Review of HackerBox 0120 - Current Affairs

Another month, another post as a part of my HackerBox review series. This time I received HackerBox #0120 - Current Affairs. Here are the Instructables instructions for this box. The write up is shorter this month since I was not able to do all of the steps.

The frontmatter

The guide had a nice summary of how voltage, current and resistance are all related. I took an introduction to electronics course last month at Artists Asylum, and appreciated a refresher. I never took an electronics class in school, but both the course and this guide used water in pipes as a metaphor, so that must be a pretty common explanation.

The guide then talked about using a root mean square ^[1] to measure AC currents and why RMS is needed to find the average current. Notably though, there is no description of AC vs DC currents. This brief video provides a simple overview.
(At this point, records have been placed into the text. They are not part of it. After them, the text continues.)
-- ==== Sys2Proof/Machine/Step.lean ====
section
/-! DEFINITION. One step of the machine: the command at the front of the queue. -/

namespace Sys2Proof.Machine

/-- One step: the command at the front of the queue is taken out and executed. With no command waiting the part idles: time
passes for it only through the commands that stand for its timers (log 5). -/
def step (s : State) : Host.Outcome State Fault Refusal :=
  match s.pending with
  | [] => .next s
  | c :: rest => exec c { s with pending := rest }

/-- The state with the command that a word spells put at the front of the queue; unchanged where the word spells none. The
spec's table gives no row bits, so no word spells one. -/
def State.withFetchWord (s : State) (nbits w : Nat) : State :=
  match decodeTableWord nbits w with
  | some c => { s with pending := c :: s.pending }
  | none => s

end Sys2Proof.Machine
end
The guide also mentioned the board we will use only makes discrete measurements and not continuous measurements, but doesn't go into more details. This post on the blog Statistics By Jim explains the difference.

Then there is an explanation of a how a current transformer works and the first safety warning of the guide. The guide had many safety warnings. The guide also directed me to slice open an extension cord:

Ironically, I've made sure to replace all my janky, old, ungrounded extension cords with higher quality surge protectors and extension cables. Thankfully, I was able to find in my storage an older style extension cord like the one depicted in the guide for sacrifice.

Assembling the Current Affairs Power Monitor

As is tradition I started with testing the ESP8266 D1 Mini Microcontroller by connecting the board ^[2] and ran the blink sketch:

This time I got to solder:

• Two 8-pin headers to the ESP8266 D1.
• The ESP8266 D1 to the PCB. ^[3]
• A 10-pin header to the ADS1115 Analog-to-Digital Converter Module.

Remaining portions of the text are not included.